• _Input_:

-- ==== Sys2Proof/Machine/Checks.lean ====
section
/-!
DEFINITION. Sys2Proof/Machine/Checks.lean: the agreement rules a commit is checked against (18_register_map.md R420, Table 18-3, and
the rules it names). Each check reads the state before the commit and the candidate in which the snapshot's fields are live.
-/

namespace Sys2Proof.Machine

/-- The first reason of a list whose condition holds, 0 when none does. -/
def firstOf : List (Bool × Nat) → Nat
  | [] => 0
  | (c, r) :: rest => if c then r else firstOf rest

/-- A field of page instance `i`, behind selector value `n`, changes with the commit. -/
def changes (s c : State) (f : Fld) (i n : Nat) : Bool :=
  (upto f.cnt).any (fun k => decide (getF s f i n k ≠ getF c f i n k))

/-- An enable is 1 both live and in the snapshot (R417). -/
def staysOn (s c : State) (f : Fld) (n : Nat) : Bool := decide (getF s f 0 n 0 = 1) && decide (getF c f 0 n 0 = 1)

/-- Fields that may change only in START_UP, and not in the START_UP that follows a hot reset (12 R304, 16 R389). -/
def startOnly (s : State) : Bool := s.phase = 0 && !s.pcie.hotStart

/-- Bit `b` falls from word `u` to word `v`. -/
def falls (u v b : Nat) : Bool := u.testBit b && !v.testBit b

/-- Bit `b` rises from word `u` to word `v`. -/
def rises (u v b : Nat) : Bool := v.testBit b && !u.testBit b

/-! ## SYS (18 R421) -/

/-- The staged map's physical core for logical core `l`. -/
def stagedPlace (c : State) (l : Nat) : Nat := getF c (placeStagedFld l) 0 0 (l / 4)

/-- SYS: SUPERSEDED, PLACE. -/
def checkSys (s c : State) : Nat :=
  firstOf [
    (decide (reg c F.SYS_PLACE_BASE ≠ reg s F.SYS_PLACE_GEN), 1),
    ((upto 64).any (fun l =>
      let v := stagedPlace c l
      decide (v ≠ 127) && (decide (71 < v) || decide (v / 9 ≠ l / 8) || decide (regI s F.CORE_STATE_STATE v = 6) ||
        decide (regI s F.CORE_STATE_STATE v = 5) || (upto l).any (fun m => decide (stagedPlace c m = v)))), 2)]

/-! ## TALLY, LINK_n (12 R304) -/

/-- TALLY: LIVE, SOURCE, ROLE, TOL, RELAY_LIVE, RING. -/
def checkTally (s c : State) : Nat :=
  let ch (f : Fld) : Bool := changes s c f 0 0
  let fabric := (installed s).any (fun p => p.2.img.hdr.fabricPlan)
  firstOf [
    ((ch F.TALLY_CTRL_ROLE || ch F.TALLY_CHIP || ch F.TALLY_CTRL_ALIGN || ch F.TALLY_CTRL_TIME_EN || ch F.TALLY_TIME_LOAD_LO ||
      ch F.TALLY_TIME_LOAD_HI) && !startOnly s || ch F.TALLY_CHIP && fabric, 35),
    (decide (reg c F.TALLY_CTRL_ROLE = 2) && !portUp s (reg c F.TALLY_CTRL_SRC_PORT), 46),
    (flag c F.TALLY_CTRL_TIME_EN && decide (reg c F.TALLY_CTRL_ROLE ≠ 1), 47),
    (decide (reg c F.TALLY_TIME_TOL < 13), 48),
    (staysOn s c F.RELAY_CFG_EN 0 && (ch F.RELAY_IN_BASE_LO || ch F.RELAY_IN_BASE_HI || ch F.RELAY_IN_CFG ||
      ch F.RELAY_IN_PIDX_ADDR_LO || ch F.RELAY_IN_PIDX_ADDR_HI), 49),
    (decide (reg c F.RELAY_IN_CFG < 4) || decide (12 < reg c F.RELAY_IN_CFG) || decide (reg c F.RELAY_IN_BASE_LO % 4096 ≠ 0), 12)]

...

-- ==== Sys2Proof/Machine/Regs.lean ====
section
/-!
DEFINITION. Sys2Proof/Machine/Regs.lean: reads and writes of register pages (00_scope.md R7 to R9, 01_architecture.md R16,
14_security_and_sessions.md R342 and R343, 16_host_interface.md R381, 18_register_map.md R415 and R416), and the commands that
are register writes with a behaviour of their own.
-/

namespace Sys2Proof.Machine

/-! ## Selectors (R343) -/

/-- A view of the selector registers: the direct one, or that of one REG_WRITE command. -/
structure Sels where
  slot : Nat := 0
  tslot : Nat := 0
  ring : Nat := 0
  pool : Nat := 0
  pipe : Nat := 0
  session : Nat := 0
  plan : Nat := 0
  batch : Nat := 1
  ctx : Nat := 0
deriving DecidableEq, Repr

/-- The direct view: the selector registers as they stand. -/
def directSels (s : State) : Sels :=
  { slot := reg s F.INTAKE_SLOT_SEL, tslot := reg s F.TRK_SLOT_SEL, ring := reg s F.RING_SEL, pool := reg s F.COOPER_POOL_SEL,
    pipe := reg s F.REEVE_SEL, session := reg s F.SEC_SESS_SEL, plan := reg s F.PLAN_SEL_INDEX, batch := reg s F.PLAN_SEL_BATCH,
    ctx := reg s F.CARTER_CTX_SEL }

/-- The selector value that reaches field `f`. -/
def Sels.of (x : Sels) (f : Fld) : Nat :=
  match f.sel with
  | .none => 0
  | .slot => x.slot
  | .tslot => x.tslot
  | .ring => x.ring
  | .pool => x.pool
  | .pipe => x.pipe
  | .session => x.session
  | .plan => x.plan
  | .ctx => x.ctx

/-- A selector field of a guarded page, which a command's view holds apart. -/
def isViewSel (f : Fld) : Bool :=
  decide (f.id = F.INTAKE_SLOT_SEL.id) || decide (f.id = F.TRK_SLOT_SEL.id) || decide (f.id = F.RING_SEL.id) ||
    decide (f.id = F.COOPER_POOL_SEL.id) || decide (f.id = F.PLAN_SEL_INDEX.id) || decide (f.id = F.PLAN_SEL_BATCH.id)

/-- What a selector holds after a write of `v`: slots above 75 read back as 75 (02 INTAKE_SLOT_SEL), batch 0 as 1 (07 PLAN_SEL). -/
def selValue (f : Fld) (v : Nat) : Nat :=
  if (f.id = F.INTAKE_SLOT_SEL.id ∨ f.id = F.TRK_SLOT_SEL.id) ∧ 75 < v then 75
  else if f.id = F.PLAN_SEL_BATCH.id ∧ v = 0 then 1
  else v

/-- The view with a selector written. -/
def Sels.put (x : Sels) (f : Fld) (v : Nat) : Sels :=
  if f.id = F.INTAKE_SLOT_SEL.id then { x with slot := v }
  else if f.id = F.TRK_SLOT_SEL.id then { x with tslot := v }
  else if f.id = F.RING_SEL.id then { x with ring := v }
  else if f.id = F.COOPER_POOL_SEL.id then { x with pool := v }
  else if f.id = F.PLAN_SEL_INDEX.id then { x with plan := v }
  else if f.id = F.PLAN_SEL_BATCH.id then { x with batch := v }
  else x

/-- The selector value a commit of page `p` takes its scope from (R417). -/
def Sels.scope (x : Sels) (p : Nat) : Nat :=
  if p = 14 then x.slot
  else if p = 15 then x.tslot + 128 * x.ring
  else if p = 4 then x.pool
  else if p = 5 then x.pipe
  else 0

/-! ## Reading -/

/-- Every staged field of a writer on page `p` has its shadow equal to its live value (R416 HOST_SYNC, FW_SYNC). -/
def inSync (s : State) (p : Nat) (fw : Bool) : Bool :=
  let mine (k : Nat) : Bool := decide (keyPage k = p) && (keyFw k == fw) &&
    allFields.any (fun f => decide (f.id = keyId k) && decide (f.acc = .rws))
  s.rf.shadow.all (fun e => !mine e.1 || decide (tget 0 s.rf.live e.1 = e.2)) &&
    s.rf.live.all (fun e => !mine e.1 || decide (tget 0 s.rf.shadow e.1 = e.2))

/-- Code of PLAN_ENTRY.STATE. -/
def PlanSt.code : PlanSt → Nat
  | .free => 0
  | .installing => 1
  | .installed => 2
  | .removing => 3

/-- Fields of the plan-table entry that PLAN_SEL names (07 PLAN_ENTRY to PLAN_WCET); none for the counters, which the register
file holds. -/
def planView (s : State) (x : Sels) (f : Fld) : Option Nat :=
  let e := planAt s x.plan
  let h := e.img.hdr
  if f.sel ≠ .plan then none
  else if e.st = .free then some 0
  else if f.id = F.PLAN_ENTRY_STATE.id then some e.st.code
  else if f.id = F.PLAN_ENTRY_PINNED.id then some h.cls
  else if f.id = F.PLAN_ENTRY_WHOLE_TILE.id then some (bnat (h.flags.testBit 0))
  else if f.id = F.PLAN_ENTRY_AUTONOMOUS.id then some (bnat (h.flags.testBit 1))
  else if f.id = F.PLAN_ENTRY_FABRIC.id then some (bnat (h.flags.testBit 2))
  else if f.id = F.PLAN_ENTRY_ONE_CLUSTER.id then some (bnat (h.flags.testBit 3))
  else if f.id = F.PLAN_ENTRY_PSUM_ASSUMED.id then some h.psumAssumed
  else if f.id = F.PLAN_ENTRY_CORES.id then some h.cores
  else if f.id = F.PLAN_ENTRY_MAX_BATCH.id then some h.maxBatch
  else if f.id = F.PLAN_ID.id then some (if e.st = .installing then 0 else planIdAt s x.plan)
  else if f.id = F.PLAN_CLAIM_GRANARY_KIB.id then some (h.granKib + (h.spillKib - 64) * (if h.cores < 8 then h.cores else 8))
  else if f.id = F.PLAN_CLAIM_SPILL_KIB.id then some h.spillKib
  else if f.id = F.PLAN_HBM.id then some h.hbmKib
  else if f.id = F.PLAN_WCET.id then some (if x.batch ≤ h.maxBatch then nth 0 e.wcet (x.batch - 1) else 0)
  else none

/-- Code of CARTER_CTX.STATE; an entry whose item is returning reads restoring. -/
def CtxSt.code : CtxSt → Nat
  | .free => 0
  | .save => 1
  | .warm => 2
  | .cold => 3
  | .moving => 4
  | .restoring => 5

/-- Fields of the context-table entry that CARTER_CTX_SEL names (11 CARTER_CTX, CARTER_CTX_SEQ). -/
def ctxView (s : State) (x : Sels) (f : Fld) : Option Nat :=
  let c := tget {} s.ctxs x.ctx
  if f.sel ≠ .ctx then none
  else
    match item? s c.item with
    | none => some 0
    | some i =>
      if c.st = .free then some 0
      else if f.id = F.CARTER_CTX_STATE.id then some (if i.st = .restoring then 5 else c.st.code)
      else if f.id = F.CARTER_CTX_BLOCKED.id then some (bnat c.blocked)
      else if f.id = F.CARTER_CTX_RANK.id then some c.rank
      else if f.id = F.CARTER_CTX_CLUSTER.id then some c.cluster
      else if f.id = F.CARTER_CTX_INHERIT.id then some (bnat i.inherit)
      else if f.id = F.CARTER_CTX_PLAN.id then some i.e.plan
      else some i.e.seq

• _What is required_: Using the records above, write out exactly the lines between the one holding "SUPERSEDED, PLACE. -/" and the one holding "decide (v ≠", inclusive; leave everything else out.

• _Reply_:
/-- SYS: SUPERSEDED, PLACE. -/
def checkSys (s c : State) : Nat :=
  firstOf [
    (decide (reg c F.SYS_PLACE_BASE ≠ reg s F.SYS_PLACE_GEN), 1),
    ((upto 64).any (fun l =>
      let v := stagedPlace c l
      decide (v ≠ 127) && (decide (71 < v) || decide (v / 9 ≠ l / 8) || decide (regI s F.CORE_STATE_STATE v = 6) ||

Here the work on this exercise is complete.